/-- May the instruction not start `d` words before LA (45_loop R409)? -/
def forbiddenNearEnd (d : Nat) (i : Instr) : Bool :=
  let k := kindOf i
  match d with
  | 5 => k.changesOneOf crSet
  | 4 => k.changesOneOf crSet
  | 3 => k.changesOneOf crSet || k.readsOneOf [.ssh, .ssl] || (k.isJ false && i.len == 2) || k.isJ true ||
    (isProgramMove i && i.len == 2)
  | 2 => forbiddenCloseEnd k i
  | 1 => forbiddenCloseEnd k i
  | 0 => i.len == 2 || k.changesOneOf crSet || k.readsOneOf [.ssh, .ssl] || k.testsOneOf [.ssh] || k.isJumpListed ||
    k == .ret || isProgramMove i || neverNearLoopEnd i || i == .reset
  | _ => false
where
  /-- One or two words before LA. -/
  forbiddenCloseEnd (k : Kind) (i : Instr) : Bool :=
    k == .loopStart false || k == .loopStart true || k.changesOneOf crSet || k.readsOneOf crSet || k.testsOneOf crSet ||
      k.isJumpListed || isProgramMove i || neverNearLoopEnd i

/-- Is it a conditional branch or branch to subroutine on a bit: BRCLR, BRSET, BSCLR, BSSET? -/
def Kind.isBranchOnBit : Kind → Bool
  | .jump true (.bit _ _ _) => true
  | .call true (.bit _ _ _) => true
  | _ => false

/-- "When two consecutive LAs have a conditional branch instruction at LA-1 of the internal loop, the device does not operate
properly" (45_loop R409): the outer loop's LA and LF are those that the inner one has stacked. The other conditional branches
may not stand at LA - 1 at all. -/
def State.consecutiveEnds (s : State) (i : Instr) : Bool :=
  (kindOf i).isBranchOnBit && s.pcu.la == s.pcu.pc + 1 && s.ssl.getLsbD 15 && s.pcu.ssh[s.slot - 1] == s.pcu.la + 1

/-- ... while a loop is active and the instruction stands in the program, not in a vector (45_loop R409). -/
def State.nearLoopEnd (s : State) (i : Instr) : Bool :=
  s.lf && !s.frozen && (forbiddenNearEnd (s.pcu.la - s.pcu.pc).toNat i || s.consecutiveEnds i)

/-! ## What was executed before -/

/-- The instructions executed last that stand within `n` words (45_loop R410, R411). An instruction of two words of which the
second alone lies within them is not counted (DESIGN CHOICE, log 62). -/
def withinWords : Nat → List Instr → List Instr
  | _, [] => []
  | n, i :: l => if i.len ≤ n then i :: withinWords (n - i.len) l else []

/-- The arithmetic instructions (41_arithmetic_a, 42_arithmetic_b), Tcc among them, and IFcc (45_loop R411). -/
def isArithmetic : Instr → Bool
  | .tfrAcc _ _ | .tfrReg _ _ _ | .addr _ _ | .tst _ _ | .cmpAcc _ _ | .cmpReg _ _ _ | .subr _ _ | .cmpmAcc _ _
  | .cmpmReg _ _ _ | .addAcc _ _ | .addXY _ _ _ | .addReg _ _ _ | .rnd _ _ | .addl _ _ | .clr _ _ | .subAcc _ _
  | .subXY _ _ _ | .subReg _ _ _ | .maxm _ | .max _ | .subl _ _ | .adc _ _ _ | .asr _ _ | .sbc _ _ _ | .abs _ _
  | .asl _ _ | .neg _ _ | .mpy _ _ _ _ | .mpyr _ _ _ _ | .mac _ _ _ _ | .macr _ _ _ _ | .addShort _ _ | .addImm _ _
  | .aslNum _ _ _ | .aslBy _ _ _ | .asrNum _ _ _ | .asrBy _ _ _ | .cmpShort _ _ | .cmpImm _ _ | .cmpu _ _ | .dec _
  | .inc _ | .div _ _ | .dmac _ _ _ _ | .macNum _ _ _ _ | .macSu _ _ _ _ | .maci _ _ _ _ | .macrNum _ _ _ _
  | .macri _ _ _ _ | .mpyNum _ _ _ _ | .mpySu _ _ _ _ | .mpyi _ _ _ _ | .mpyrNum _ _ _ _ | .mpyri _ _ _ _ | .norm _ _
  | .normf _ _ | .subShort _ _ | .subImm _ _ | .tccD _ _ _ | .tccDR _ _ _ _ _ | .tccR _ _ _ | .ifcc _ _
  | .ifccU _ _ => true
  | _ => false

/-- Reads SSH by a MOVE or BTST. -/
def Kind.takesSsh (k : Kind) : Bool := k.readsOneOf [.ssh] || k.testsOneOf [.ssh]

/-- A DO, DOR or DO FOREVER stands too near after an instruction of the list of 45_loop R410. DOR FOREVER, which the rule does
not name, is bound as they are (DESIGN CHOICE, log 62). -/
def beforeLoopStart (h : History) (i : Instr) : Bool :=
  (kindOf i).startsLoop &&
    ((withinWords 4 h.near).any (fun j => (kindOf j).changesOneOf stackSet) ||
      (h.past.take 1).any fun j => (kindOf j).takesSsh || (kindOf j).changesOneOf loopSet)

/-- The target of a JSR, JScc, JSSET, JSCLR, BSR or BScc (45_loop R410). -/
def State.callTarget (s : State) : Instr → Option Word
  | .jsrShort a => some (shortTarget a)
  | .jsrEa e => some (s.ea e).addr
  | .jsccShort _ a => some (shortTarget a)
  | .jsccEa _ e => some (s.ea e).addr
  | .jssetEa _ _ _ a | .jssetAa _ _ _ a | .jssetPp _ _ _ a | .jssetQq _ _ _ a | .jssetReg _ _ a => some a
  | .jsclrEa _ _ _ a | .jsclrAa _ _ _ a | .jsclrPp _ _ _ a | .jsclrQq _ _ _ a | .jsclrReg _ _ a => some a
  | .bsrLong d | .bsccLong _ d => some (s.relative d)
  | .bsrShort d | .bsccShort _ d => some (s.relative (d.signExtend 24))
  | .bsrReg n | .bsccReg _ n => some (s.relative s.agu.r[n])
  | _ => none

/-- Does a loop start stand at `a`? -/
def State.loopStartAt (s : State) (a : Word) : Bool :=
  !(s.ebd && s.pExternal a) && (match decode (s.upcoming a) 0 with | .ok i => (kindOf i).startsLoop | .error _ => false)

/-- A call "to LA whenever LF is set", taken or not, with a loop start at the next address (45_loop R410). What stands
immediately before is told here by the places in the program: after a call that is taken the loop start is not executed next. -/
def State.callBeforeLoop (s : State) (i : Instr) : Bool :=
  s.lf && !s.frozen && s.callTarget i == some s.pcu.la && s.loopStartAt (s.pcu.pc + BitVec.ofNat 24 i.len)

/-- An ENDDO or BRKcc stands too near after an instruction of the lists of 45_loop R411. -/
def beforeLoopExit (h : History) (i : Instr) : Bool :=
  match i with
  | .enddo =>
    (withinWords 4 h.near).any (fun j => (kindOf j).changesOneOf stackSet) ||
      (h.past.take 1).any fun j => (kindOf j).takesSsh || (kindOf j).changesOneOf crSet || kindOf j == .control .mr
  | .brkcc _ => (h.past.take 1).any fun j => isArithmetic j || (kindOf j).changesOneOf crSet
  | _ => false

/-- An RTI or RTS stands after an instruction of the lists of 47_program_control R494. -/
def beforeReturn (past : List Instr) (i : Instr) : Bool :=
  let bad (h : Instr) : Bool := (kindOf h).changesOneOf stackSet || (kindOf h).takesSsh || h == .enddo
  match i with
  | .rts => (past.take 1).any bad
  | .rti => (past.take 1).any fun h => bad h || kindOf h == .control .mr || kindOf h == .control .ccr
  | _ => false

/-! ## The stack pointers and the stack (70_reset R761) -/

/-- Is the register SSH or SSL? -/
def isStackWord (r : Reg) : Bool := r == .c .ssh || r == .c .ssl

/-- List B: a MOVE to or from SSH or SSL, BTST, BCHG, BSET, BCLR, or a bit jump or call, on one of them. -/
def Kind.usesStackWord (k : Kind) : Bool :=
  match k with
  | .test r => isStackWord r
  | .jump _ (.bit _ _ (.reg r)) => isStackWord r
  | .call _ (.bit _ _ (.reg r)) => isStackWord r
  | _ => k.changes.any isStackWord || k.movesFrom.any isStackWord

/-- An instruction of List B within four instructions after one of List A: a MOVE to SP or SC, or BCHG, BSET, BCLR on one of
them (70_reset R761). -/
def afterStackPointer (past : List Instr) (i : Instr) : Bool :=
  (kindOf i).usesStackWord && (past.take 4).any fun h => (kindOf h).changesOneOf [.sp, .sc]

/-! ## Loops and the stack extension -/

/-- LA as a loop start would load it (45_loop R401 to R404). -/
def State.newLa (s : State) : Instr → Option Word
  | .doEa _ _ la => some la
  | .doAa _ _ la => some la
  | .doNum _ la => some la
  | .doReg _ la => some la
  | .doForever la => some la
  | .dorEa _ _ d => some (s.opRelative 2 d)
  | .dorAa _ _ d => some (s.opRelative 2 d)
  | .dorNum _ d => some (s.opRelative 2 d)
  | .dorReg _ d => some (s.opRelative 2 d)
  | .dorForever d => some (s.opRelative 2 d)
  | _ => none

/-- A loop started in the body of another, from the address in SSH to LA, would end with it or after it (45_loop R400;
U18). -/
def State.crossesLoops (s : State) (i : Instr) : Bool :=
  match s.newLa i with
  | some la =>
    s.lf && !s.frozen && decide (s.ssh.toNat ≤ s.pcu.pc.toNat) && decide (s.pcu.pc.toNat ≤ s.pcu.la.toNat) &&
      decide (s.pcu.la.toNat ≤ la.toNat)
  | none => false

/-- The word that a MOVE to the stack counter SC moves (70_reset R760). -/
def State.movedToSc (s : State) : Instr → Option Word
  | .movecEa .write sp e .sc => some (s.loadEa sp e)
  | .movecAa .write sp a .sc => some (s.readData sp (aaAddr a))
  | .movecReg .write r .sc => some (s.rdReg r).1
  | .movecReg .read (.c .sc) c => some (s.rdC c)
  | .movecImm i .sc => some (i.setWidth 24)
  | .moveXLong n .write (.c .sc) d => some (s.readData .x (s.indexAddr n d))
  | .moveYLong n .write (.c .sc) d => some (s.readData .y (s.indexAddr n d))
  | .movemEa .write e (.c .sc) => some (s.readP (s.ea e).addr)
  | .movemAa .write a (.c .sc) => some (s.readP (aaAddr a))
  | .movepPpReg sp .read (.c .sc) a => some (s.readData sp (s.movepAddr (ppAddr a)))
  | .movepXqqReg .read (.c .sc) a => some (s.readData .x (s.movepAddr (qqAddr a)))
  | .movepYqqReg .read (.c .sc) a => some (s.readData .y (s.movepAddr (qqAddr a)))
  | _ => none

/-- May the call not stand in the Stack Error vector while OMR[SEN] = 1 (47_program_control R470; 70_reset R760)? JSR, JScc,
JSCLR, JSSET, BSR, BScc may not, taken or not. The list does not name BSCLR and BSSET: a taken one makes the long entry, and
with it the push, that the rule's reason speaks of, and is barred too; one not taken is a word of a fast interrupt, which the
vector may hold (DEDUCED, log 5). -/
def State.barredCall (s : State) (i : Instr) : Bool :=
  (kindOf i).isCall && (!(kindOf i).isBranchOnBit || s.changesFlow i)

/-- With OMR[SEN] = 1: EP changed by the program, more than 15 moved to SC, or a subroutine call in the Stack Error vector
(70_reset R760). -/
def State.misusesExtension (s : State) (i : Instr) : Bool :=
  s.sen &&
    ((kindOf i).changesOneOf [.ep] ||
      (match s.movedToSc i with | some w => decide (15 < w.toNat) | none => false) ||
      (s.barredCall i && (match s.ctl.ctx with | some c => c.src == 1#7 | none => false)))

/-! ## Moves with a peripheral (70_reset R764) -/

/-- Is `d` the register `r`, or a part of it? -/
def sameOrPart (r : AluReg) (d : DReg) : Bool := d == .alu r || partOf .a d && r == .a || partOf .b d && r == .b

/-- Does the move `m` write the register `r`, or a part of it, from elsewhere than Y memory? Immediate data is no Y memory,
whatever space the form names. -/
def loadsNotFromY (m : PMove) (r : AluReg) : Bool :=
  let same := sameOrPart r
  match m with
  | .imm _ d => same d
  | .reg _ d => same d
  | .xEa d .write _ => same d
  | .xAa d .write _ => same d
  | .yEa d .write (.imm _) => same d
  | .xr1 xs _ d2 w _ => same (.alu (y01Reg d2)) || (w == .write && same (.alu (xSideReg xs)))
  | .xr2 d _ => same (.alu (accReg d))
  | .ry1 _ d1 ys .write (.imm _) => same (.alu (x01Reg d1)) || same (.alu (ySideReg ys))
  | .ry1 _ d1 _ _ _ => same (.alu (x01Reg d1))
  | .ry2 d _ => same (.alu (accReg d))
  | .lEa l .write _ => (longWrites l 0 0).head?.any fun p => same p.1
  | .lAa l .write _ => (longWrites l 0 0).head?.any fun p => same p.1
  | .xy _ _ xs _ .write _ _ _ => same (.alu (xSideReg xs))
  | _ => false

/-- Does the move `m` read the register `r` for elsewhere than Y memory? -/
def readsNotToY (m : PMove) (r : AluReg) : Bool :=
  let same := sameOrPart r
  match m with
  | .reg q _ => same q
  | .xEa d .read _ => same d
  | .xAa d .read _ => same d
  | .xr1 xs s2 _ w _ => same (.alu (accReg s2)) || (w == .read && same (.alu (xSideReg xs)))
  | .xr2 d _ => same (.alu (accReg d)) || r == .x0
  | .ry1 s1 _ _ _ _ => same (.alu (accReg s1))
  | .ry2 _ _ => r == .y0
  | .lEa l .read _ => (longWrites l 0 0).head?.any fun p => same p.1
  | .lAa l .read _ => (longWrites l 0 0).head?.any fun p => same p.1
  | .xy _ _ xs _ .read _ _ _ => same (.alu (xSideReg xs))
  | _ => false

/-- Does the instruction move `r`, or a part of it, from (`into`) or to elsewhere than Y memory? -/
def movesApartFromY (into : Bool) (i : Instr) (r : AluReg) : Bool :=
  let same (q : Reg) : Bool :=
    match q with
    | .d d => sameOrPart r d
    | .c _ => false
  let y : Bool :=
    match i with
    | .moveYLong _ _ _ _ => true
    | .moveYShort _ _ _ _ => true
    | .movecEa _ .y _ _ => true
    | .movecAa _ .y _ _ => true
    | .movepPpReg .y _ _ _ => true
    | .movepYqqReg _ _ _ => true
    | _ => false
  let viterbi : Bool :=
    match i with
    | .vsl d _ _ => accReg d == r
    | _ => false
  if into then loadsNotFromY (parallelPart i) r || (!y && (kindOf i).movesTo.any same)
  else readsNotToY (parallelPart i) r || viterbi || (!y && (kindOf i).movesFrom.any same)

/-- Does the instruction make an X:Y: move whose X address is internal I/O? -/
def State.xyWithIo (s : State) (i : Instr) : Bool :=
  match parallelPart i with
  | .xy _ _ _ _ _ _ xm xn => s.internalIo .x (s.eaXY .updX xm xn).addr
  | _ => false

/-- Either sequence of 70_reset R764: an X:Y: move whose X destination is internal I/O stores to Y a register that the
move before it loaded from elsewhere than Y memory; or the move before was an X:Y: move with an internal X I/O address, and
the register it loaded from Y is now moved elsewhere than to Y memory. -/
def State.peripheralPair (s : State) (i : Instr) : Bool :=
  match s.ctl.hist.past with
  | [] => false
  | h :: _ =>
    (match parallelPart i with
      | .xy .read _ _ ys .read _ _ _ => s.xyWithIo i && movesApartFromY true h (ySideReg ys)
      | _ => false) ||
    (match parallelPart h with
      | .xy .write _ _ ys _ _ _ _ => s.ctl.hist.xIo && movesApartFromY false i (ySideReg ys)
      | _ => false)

### Exercise
Your task is to restate, word for word, only those lines above that fall between the line holding "(s.readData .y (s.indexAddr n d))" and the line holding "JSCLR, JSSET, BSR, BScc", inclusive.

### Answer below
  | .moveYLong n .write (.c .sc) d => some (s.readData .y (s.indexAddr n d))
  | .movemEa .write e (.c .sc) => some (s.readP (s.ea e).addr)
  | .movemAa .write a (.c .sc) => some (s.readP (aaAddr a))
  | .movepPpReg sp .read (.c .sc) a => some (s.readData sp (s.movepAddr (ppAddr a)))
  | .movepXqqReg .read (.c .sc) a => some (s.readData .x (s.movepAddr (qqAddr a)))
  | .movepYqqReg .read (.c .sc) a => some (s.readData .y (s.movepAddr (qqAddr a)))
  | _ => none

/-- May the call not stand in the Stack Error vector while OMR[SEN] = 1 (47_program_control R470; 70_reset R760)? JSR, JScc,
JSCLR, JSSET, BSR, BScc may not, taken or not. The list does not name BSCLR and BSSET: a taken one makes the long entry, and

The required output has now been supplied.